One major reason for the slow progress is the nationalist dilemma, which leads to free riding. Countries that do not participate in a global agreement to reduce emissions get a free ride on the costly abatement undertaken by other countries. This incentive leads to a noncooperative free-riding equilibrium in which few countries undertake strong climate-change policies— a situation that closely resembles the current international policy environment. They speak loudly but carry no stick at all. A link whereby nonparticipants are penalized through international trade tariffs would help alleviate the free-riding syndrome.

It's also easy to push the costs onto future generations.

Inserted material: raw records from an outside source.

-- ==== Sys2Proof/Certificates/Slice0/Obligations.lean ====
section
/-! DEFINITION. The statements for the provers, by the spec's rules: the machine as a whole, then the instructions family
by family, in the terms of Sys2Proof/Safety.lean. -/

open Sys2Proof Sys2Proof.Machine

/-! ### The machine as a whole -/

/-- O1. What reset leaves: the registers of R84, R107, R133, R175, R456, R457, R463, R470, R471, R475, R476 and R487
at the values their maps give, every region record VALID alone (R80), no line held outside memory (R58), no context
and no partition VALID, no warp, and the tick at 0 (R135). Memory reads as zero and core pairs are ready by the
model's choice. The model's choices in it: entries 2 and 3. -/
def Obligations.ResetState : Prop :=
  let s := State.reset
  (s.host.devState = 0 ∧ s.host.mboxFree = 16 ∧ s.host.fwLength = 0 ∧ s.host.powerCap = 4600 ∧ s.host.refused = 0) ∧
  (field s.rel.hbmCfg 55 40 = 400 ∧ field s.rel.hbmCfg 39 32 = 4 ∧ field s.rel.hbmCfg 31 16 = 32 ∧
    field s.rel.hbmCfg 15 0 = 32 ∧ field s.rel.reserve 51 16 = 0xBE0000 ∧ field s.rel.reserve 15 0 = 4096) ∧
  (field s.cert.cfg 47 40 = 16 ∧ field s.cert.cfg 39 32 = 4 ∧ field s.cert.cfg 23 0 = 1000 ∧ s.cert.count = 0 ∧
    s.cert.epoch = 1 ∧ s.cert.nextId = 1 ∧ ∀ c, s.health c = 0) ∧
  (field s.rel.faultCfg 31 24 = 8 ∧ field s.rel.faultCfg 23 16 = 4 ∧ field s.rel.faultCfg 15 0 = 100 ∧
    (∀ c, Tab.get 0 s.rel.courseReg c = 0) ∧ s.rel.dropped = 0 ∧ s.rel.entries = []) ∧
  (s.kiln.refused0 = 0 ∧ s.kiln.refused1 = 0 ∧ s.fab.dropped = 0 ∧ ∀ n, s.region n = BitVec.ofNat 128 (2 ^ 127)) ∧
  (∀ c, (s.core c).wsig = 0 ∧ (s.core c).wcount = 0 ∧ (s.core c).wfull = false ∧ (s.core c).wfloor = 0 ∧
    (s.core c).gate = .ready) ∧
  (∀ l, s.mem.dirOf l = .uncached ∧ s.mem.slice = []) ∧
  (∀ c, s.ctxValid c = false) ∧ (∀ p, s.partValid p = false) ∧ s.warps = [] ∧ s.wgs = [] ∧ s.tick = 0 ∧
  ∀ a, s.mem.byteAt a = 0

/-- O2. Reset memory has the canonical form. The model's choices in it: entry 3. -/
def Obligations.ResetMemoryCanonical : Prop := Memory.wf State.reset.mem.bytes = true

/-- O3. Every step keeps memory in its canonical form, in every state and whatever the agenda holds. The model's
choices in it: entry 3. -/
def Obligations.MemoryStaysCanonical : Prop :=
  ∀ s t : State, Memory.wf s.mem.bytes = true → step s = .next t → Memory.wf t.mem.bytes = true

/-- A step of a scalar stream fetches the word at the pc and executes what it decodes to (R208, R272); an instruction
that issues for the first time is counted (R488). It breaks the idle state that a QUIESCE.WAIT waits for unless it is a wait
that goes on (R353). -/
def Sys2Proof.Claims.StepRunsScalar : Prop :=
  ∀ (s : State) (r : List Act) (wi : Nat) (w : Warp) (x : Nat) (t : State) (i : Instr),
    (s.agenda = .scalar wi :: r ∨ (s.agenda = [] ∧ r = [] ∧ wi = s.cur)) →
    s.host.devState ≠ 6 → s.warp? wi = some w →
    let s' := { s with agenda := r, cur := wi }
    s'.held wi w false = false → (s'.issues w).fetchWord wi w.pc = .ok (x, t) → decodeScalar x = .ok i →
    step s = exec i (if w.park = .run then t.count (s'.wgOf w).core 1 1 else t)

/-- A step of a lane stream fetches the three words at the head block's lane PC and executes what they decode to
(R213, R272); a completed instruction counts its instruction-threads (R488). -/
def Sys2Proof.Claims.StepRunsLane : Prop :=
  ∀ (s : State) (r : List Act) (wi : Nat) (w : Warp) (b : Block) (q : List Block) (w0 w1 w2 : Nat) (t : State)
    (i : Instr),
    s.agenda = .lane wi :: r → s.host.devState ≠ 6 → s.warp? wi = some w → w.blocks = b :: q → w.lane = true →
    let s' := { s with agenda := r, cur := wi }
    s'.held wi w true = false → (s'.stir (s'.wgOf w).core).fetchLane wi b.lpc = .ok (w0, w1, w2, t) → decodeLane w0 w1 w2 = .ok i →
    step s = match exec i t with
      | .next u => .next (u.countLane wi w b i)
      | o => o

/-- A step whose agenda names an operation or event performs it; one that a checkpoint puts off takes its place among
those that are made when the checkpoint ends (R109). At 110 °C a reset and the host's reads of BAR0 are performed still
(R487). -/
def Sys2Proof.Claims.StepRunsEvent : Prop :=
  ∀ (s : State) (r : List Act) (i : Instr), s.agenda = .event i :: r →
    (s.host.devState ≠ 6 ∨ i = .packageReset ∨ ∃ off n st, i = .hostMemRead (.bar0 off) n st) → encodeScalar i = none → laneParts i = none →
    step s = match exec i { s with agenda := r } with
      | .next t => .next (t.keepDeferred i)
      | o => o

/-- O4. A step runs what it decodes: a scalar stream its word at the pc, a lane stream its head block's three words,
and an event itself (R208, R213, R272, R488). The model's choices in it: entries 1 and 10. -/
def Obligations.StepRunsDecoded : Prop :=
  Sys2Proof.Claims.StepRunsScalar ∧ Sys2Proof.Claims.StepRunsLane ∧ Sys2Proof.Claims.StepRunsEvent

/-- O5. A word that does not decode raises ILLEGAL, and a word of major 0x24 outside a SYS context PRIVILEGED, before
anything of it takes effect; three words that decode to no lane instruction raise ILLEGAL at the block's first active
thread, or where it stands (R252, R263, R300). The model's choices in it: entry 9. -/
def Obligations.UndecodedTraps : Prop :=
  (∀ (s : State) (r : List Act) (wi : Nat) (w : Warp) (b : Block) (q : List Block) (w0 w1 w2 : Nat) (t : State) (e : DecodeReason),
    s.agenda = .lane wi :: r → s.host.devState ≠ 6 → s.warp? wi = some w → w.blocks = b :: q → w.lane = true →
    let s' := { s with agenda := r, cur := wi }
    s'.held wi w true = false → (s'.stir (s'.wgOf w).core).fetchLane wi b.lpc = .ok (w0, w1, w2, t) → decodeLane w0 w1 w2 = .error e →
    step s = .next (t.laneStop (if b.thread = 0 then lowest b.active else b.thread) (.trap { cause := 0x01 }))) ∧
  ∀ (s : State) (r : List Act) (wi : Nat) (w : Warp) (x : Nat) (t : State) (e : DecodeReason),
    s.agenda = .scalar wi :: r → s.host.devState ≠ 6 → s.warp? wi = some w →
    let s' := { s with agenda := r, cur := wi }
    s'.held wi w false = false → (s'.issues w).fetchWord wi w.pc = .ok (x, t) → decodeScalar x = .error e →
    step s = .next (t.trap wi { cause := if x / 2 ^ 26 = 0x24 ∧ s'.ctxSys (s'.wgOf w).ctx = false then 0x12 else 0x01 }
      w.pc)

/-- O6. Words written out from the encoding tables of R239 to R251 decode to the instructions they stand for. -/
def Obligations.WordsDecode : Prop :=
  decodeScalar 0x04310500 = .ok (.add 3 4 5) ∧ decodeScalar 0x0810BFFF = .ok (.addi 1 2 0x3FFF) ∧
  decodeScalar 0x3461E000 = .ok (.blt 6 7 0x2000) ∧ decodeScalar 0x50C36FF8 = .ok (.ld 12 13 .s32 0x7F8) ∧
  decodeScalar 0x61047506 = .ok (.ldOrd 16 17 .system .sc .n64) ∧
  decodeScalar 0x6D65D956 = .ok (.atomCasSp 22 23 .cluster .rlx .n64) ∧
  decodeScalar 0x75C74744 = .ok (.ratomCas 28 29 7 .n32) ∧ decodeScalar 0x78616103 = .ok (.capBound 6 5 33) ∧
  decodeScalar 0x7C088201 = .ok (.xferCond 34 2) ∧ decodeScalar 0x8A9FFFFF = .ok (.laneRun 41 0xFFFFF) ∧
  decodeScalar 0x8C000000 = .ok .nop ∧ decodeScalar 0x94338F08 = .ok (.mxMmag 3 14 15) ∧
  decodeLane 0x00000030 0x00402001 0x040020BF =
    .ok (.iadd ⟨0, false, .v 0, .s32, 0, false, .v 1, .v 2, .v 0, true, 0x040020BF⟩) ∧
  decodeLane 0x06960670 0x3FD3F000 0 =
    .ok (.isetLt ⟨2, true, .p 3, .n32, 0, false, .v 255, .s 63, .v 0, false, 0⟩) ∧
  decodeLane 0x10C008D6 0x83F40E00 0x3F800000 =
    .ok (.fma ⟨0, false, .v 4, .f32, 3, false, .a 15, .inl 0x40, .w2, false, 0x3F800000⟩) ∧
  decodeLane 0x5000104C 0x00800000 0xBFFFFFF8 =
    .ok (.lLd ⟨0, false, .v 8, .s64, 6, false, .v 2, .v 0, .v 0, false, 0xBFFFFFF8⟩)

/-- O7. Decoding what the encoder gives for a well-formed scalar instruction gives the instruction back. -/
def Obligations.ScalarDecodesEncode : Prop :=
  ∀ (i : Instr) (x : Nat), i.wf = true → encodeScalar i = some x → decodeScalar x = .ok i

/-- O8. Decoding what the encoder gives for a well-formed lane instruction gives the instruction back. -/
def Obligations.LaneDecodesEncode : Prop :=
  ∀ (i : Instr) (op : Nat) (f : LaneFields), i.wf = true → laneParts i = some (op, f) →
    ∃ w0 w1 w2, encode i = [w0, w1, w2] ∧ decodeLane w0 w1 w2 = .ok i

/-! ### Traps -/

/-- Taking a user-level trap (R234, R236): the cause with its reason, detail and thread, the address, the pc and the
lane PC are saved, ACTIVE is set, the lane queue is set aside, and the scalar stream goes on at trap_vec. -/
def Sys2Proof.Claims.TrapIsTaken : Prop :=
  ∀ (s : State) (wi : Nat) (w : Warp) (t : Trap) (pc : Word),
    t.cause < 256 → (∀ i, t.thread = some i → i < 32) →
    s.warp? wi = some w → w.trapVec ≠ 0 → w.active = false → s.midway wi t w = false →
    ∃ v, (s.trap wi t pc).warp? wi = some v ∧ v.pc = w.trapVec ∧ v.trapPc = pc ∧ v.trapAddr = t.addr ∧
      v.trapCause = t.word ∧ v.active = true ∧ v.blocks = [] ∧ v.queue = w.queue ∧
      v.trapLpc = (match w.queue with | b :: _ => b.lpc | [] => 0) ∧ v.s = w.s ∧ v.v = w.v ∧ v.p = w.p ∧
      (s.trap wi t pc).mem = s.mem

/-- A trap with no handler, or in a handler, aborts the workgroup (R235). -/
def Sys2Proof.Claims.TrapWithoutHandlerAborts : Prop :=
  ∀ (s : State) (wi : Nat) (w : Warp) (t : Trap) (pc : Word),
    s.warp? wi = some w → (w.trapVec = 0 ∨ w.active = true) → s.trap wi t pc = s.abortWg w.wg t.cause

/-- O9. Taking a user-level trap, and the abort of the workgroup that cannot take it (R234-R236). The model's choices
in it: entry 39. -/
def Obligations.TrapEntry : Prop :=
  Sys2Proof.Claims.TrapIsTaken ∧ Sys2Proof.Claims.TrapWithoutHandlerAborts

/-- TRAP raises TRAP with its code as REASON, and saves the address of the instruction after it (R290). -/
def Sys2Proof.Claims.TrapInstruction : Prop :=
  ∀ (s : State) (w : Warp) (n : BitVec 8), Claims.Issues s w {} →
    exec (.trap n) s = .next (s.trap s.cur { cause := 0x07, reason := n.toNat } (w.pc + 4)) ∧
    (w.trapVec ≠ 0 → w.active = false → s.midway s.cur { cause := 0x07, reason := n.toNat } w = false →
      ∃ t v, exec (.trap n) s = .next t ∧ t.warp? s.cur = some v ∧ v.pc = w.trapVec ∧ v.trapPc = w.pc + 4 ∧
        field v.trapCause 7 0 = 0x07 ∧ field v.trapCause 47 40 = n.toNat ∧ v.active = true ∧ v.s = w.s)

/-- TRAP.RET outside a handler raises ILLEGAL_INSTRUCTION; in one whose block is still there it waits; else the lane
queue set aside is back, its head at a written trap_lpc from its first thread or where it stopped, the pc is trap_pc, and
of trap_cause only ACTIVE is cleared (R291). -/
def Sys2Proof.Claims.TrapReturns : Prop :=
  ∀ (s : State) (w : Warp), Claims.Issues s w {} →
    (w.active = false → Claims.Stops .trapRet s w (.trap { cause := 0x01 })) ∧
    (w.active = true → w.hblock ≠ none → exec .trapRet s = .next (s.setWarp s.cur { w with park := .laneQueue })) ∧
    (w.active = true → w.hblock = none →
      ∃ v, exec .trapRet s = .next (s.setWarp s.cur v) ∧ v.pc = w.trapPc ∧ v.active = false ∧
        v = { w with pc := v.pc, trapCause := v.trapCause, queue := v.queue, park := .run } ∧
        (∀ i, i ≠ 56 → bit v.trapCause i = bit w.trapCause i) ∧ v.queue.tail = w.queue.tail ∧
        (w.lpcWritten = false → v.queue = w.queue) ∧
        (w.lpcWritten = true → ∀ b, w.queue.head? = some b → v.queue.head? =
          some { b with lpc := w.trapLpc, thread := 0, seg := 0, running := none, stage := .fresh, fault := none }))

/-- O10. TRAP and TRAP.RET (R237, R290, R291). The model's choices in it: entries 10 and 39. -/
def Obligations.TrapAndReturn : Prop :=
  Sys2Proof.Claims.TrapInstruction ∧ Sys2Proof.Claims.TrapReturns

/-! ### Scalar arithmetic, immediates and control transfer (R261-R271, R276, R292) -/

/-- The register forms of R264 and R265: each writes its result to sD and changes nothing else but the pc; a shift
takes six bits of sB, a zero divisor gives all ones or the dividend, and a write of s62 below the limit is refused. -/
def Sys2Proof.Claims.AluRegisterResults : Prop :=
  ∀ (s : State) (w : Warp) (d a b : SReg), Claims.Issues s w { reads := [a.val, b.val], writes := [d.val] } →
    let x := w.sget a
    let y := w.sget b
    let n := y.toNat % 64
    Claims.Writes (.add d a b) s w d (x + y) ∧
    Claims.Writes (.sub d a b) s w d (x - y) ∧
    Claims.Writes (.mul d a b) s w d (x * y) ∧
    Claims.Writes (.mulh d a b) s w d (BitVec.ofInt 64 (x.toInt * y.toInt / 2 ^ 64)) ∧
    Claims.Writes (.mulhn d a b) s w d (BitVec.ofNat 64 (x.toNat * y.toNat / 2 ^ 64)) ∧
    Claims.Writes (.div d a b) s w d (if y = 0 then BitVec.allOnes 64 else BitVec.ofInt 64 (x.toInt.tdiv y.toInt)) ∧
    Claims.Writes (.divn d a b) s w d (if y = 0 then BitVec.allOnes 64 else x / y) ∧
    Claims.Writes (.rem d a b) s w d (if y = 0 then x else BitVec.ofInt 64 (x.toInt.tmod y.toInt)) ∧
    Claims.Writes (.remn d a b) s w d (if y = 0 then x else x % y) ∧
    Claims.Writes (.and d a b) s w d (x &&& y) ∧
    Claims.Writes (.or d a b) s w d (x ||| y) ∧
    Claims.Writes (.xor d a b) s w d (x ^^^ y) ∧
    Claims.Writes (.andn d a b) s w d (x &&& ~~~y) ∧
    Claims.Writes (.shl d a b) s w d (x <<< n) ∧
    Claims.Writes (.shr d a b) s w d (x >>> n) ∧
    Claims.Writes (.sra d a b) s w d (x.sshiftRight n) ∧
    Claims.Writes (.ror d a b) s w d (x.rotateRight n) ∧
    Claims.Writes (.min d a b) s w d (if x.toInt < y.toInt then x else y) ∧
    Claims.Writes (.minn d a b) s w d (if x.toNat < y.toNat then x else y) ∧
    Claims.Writes (.max d a b) s w d (if x.toInt < y.toInt then y else x) ∧
    Claims.Writes (.maxn d a b) s w d (if x.toNat < y.toNat then y else x) ∧
    Claims.Writes (.slt d a b) s w d (if x.toInt < y.toInt then 1 else 0) ∧
    Claims.Writes (.sltn d a b) s w d (if x.toNat < y.toNat then 1 else 0) ∧
    Claims.Writes (.seq d a b) s w d (if x = y then 1 else 0)

/-- The one-register forms of R264: the counts of leading zeros, trailing zeros and set bits, 64 for the first two at
zero, and the bytes in reverse order. -/
def Sys2Proof.Claims.AluUnaryResults : Prop :=
  ∀ (s : State) (w : Warp) (d a : SReg), Claims.Issues s w { reads := [a.val], writes := [d.val] } →
    let x := w.sget a
    (∃ n, Claims.Writes (.clz d a) s w d (BitVec.ofNat 64 n) ∧ n ≤ 64 ∧ (∀ i, 64 - n ≤ i → x.getLsbD i = false) ∧
      (n < 64 → x.getLsbD (63 - n) = true)) ∧
    (∃ n, Claims.Writes (.ctz d a) s w d (BitVec.ofNat 64 n) ∧ n ≤ 64 ∧ (∀ i < n, x.getLsbD i = false) ∧
      (n < 64 → x.getLsbD n = true)) ∧
    Claims.Writes (.popc d a) s w d (BitVec.ofNat 64 ((List.range 64).filter fun i => x.getLsbD i).length) ∧
    (∃ y : Word, Claims.Writes (.bswap d a) s w d y ∧
      ∀ i < 8, y.extractLsb' (8 * i) 8 = x.extractLsb' (8 * (7 - i)) 8)

/-- O11. The scalar register forms of two operands and of one (R264, R265). -/
def Obligations.AluRegisterForms : Prop :=
  Sys2Proof.Claims.AluRegisterResults ∧ Sys2Proof.Claims.AluUnaryResults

Nordhaus argues there are three things we can do today to slow the trajectory of global warming.

circular flow

First, people around the world need to understand and accept the gravity of the impacts of global warming on the human and natural world. Scientists must continue intensive research on every aspect from science to ecology to economics to international relations. People should be alert to the trumped-up claims of contrarians who find a thousand reasons to wait for decades to take the appropriate steps.

Second, nations must establish policies that raise the price of CO2 and other greenhouse-gas emissions. While such steps meet resistance— like our aversion to taking foul-tasting medicine— they are essential elements for curbing emissions, promoting low-carbon technologies, and thereby inoculating our globe against the threat of unchecked warming. Moreover, we need to ensure that actions are global and not just national. While politics may be local, and the opposition to strong steps to slow warming comes from nationalistic attitudes, slowing climate change requires coordinated global action.

Third, it is clear that rapid technological change in the energy sector is central to the transition to a low-carbon economy. Current low-carbon technologies cannot substitute for fossil fuels without a substantial economic penalty on carbon emissions. Developing economical low-carbon technologies will lower the cost of achieving our climate goals. Moreover, if other policies fail, low-carbon technologies are the last refuge for achieving our climate goals. Therefore, governments and the private sector must intensively pursue low-carbon, zero-carbon, and even negative-carbon technologies.

In The Climate Casino: Risk, Uncertainty, and Economics for a Warming World will help you be more informed and thoughtful in the climate change arena.